Last year Kvasnicka hit .257 with 10 homers at Class AA New Britain, though he missed two weeks with a bruised oblique from a right field collision Aug. 13 with top Twins prospect Byron Buxton.
Buxton suffered a season-ending concussion. Kvasnicka said he never expected Buxton, a teammate at Class A Fort Myers the year before, to get anywhere near the ball, which Kvasnicka caught. Kvasnicka said they laughed about it this spring at an intrasquad game, when a Miguel Sano fly ball dropped between them after they eyeballed each other closing on it.
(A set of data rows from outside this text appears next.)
@[simp] theorem txOpen_rpos (s : State) : (txOpen s).rpos = s.rpos := rfl
@[simp] theorem txOpen_rres (s : State) : (txOpen s).rres = s.rres := rfl
@[simp] theorem txOpen_rchk (s : State) : (txOpen s).rchk = s.rchk := rfl
@[simp] theorem txOpen_racc (s : State) : (txOpen s).racc = s.racc := rfl
@[simp] theorem txOpen_rbuf (s : State) : (txOpen s).rbuf = s.rbuf := rfl
@[simp] theorem txOpen_tbusy (s : State) : (txOpen s).tbusy = true := rfl
@[simp] theorem txOpen_tpos (s : State) : (txOpen s).tpos = 0 := rfl
@[simp] theorem txOpen_tres (s : State) : (txOpen s).tres = s.tres := rfl
@[simp] theorem txOpen_tchk (s : State) : (txOpen s).tchk = s.tchk := rfl
@[simp] theorem txOpen_tbuf (s : State) : (txOpen s).tbuf = s.tbuf := rfl
@[simp] theorem txOpen_mode (s : State) : (txOpen s).mode = s.mode := rfl
@[simp] theorem txOpen_input (s : State) : (txOpen s).input = s.input := rfl
@[simp] theorem txOpen_out (s : State) : (txOpen s).out = s.out := rfl
@[simp] theorem txOpen_resets (s : State) : (txOpen s).resets = s.resets := rfl

@[simp] theorem startEffect_rpos (s : State) : (startEffect s).rpos = 1 := rfl
@[simp] theorem startEffect_rres (s : State) : (startEffect s).rres = s.rres := rfl
@[simp] theorem startEffect_rchk (s : State) : (startEffect s).rchk = s.rchk := rfl
@[simp] theorem startEffect_racc (s : State) : (startEffect s).racc = s.racc := rfl
@[simp] theorem startEffect_rbuf (s : State) : (startEffect s).rbuf = s.rbuf := rfl
@[simp] theorem startEffect_tbusy (s : State) : (startEffect s).tbusy = s.tbusy := rfl
@[simp] theorem startEffect_tpos (s : State) : (startEffect s).tpos = s.tpos := rfl
@[simp] theorem startEffect_tres (s : State) : (startEffect s).tres = s.tres := rfl
@[simp] theorem startEffect_tchk (s : State) : (startEffect s).tchk = s.tchk := rfl
@[simp] theorem startEffect_tbuf (s : State) : (startEffect s).tbuf = s.tbuf := rfl
@[simp] theorem startEffect_mode (s : State) : (startEffect s).mode = s.mode := rfl
@[simp] theorem startEffect_input (s : State) : (startEffect s).input = s.input := rfl
@[simp] theorem startEffect_out (s : State) : (startEffect s).out = s.out := rfl
@[simp] theorem startEffect_resets (s : State) : (startEffect s).resets = s.resets := rfl

@[simp] theorem resEffect_rpos (b : Byte) (s : State) : (resEffect b s).rpos = 2 := rfl
@[simp] theorem resEffect_rres (b : Byte) (s : State) : (resEffect b s).rres = b := rfl
@[simp] theorem resEffect_rchk (b : Byte) (s : State) : (resEffect b s).rchk = s.rchk := rfl
@[simp] theorem resEffect_racc (b : Byte) (s : State) : (resEffect b s).racc = s.racc := rfl
@[simp] theorem resEffect_rbuf (b : Byte) (s : State) : (resEffect b s).rbuf = s.rbuf := rfl
@[simp] theorem resEffect_tbusy (b : Byte) (s : State) : (resEffect b s).tbusy = s.tbusy := rfl
@[simp] theorem resEffect_tpos (b : Byte) (s : State) : (resEffect b s).tpos = s.tpos := rfl
@[simp] theorem resEffect_tres (b : Byte) (s : State) : (resEffect b s).tres = s.tres := rfl
@[simp] theorem resEffect_tchk (b : Byte) (s : State) : (resEffect b s).tchk = s.tchk := rfl
@[simp] theorem resEffect_tbuf (b : Byte) (s : State) : (resEffect b s).tbuf = s.tbuf := rfl
@[simp] theorem resEffect_mode (b : Byte) (s : State) : (resEffect b s).mode = s.mode := rfl
@[simp] theorem resEffect_input (b : Byte) (s : State) : (resEffect b s).input = s.input := rfl
@[simp] theorem resEffect_out (b : Byte) (s : State) : (resEffect b s).out = s.out := rfl
@[simp] theorem resEffect_resets (b : Byte) (s : State) : (resEffect b s).resets = s.resets := rfl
“I did a phone interview and they said, `You’re always going be known as the guy who hit Buxton,’” Kvasnicka said. “I’m like, `Whatever. At least I’d like you to word it, the guy who Buxton hit.’” (Kvasnicka added he hasn’t been in touch with Buxton since his callup to the Twins, something he plans to rectify. Buxton sprained his left thumb last week and will be out at least another month.)
‘Thanks but no thanks’
The Twins released Kvasnicka to clear room for faster-rising prospects. Kvasnicka said the stress of trying to live up to first round expectations eventually wore him out. “It’s job where, a lot faster than corporate America, if you underperform or overperform, you will move,” he said. “It’s hard not to think about that. Am I doing enough to earn a promotion? Am I doing not enough to even keep my current job?
“It’s stuff like that where sometimes it does really feel like a grind. And the guys who don’t ever feel like it’s a grind, more power to them. But I think that probably less than half the guys feel like that. Everybody’s got to come to grips with it and just kind of handle it from there. I was definitely excited to be away from that aspect of it.”
Overall, life is good. Last weekend Kvasnicka finished assembling the nursery for their baby boy due in early September. On Tuesday, he and Kim walked around Lake Calhoun on a beautiful late morning intending to hit Tin Fish for fish tacos. A huge line necessitated a Plan B: French Meadow Bakery. Later at the ballpark, Mike finished the bibliography for an online class assignment before heading to the batting cages.
The Saints have sold 110 players to major-league organizations since 1993, and this is the time of year scouts scour independent leagues for minor-league help. Kvasnicka isn’t expecting a call. But if one comes, he has an answer prepared.
“Thanks, but no thanks,” he said. “I’ll keep my lunch dates at French Meadow and Tin Fish.
“I’ve been there. I know what it is. I went all the way up to Double A, and got a pretty good idea what Triple A feels like. I’m ready to move on. It has nothing to do with the politics or anything like that. I’ve been able to play this game quite awhile, for as long as I can remember, and this year feels like the perfect way to cap off a career.”
The Summer of Mike will proceed as planned.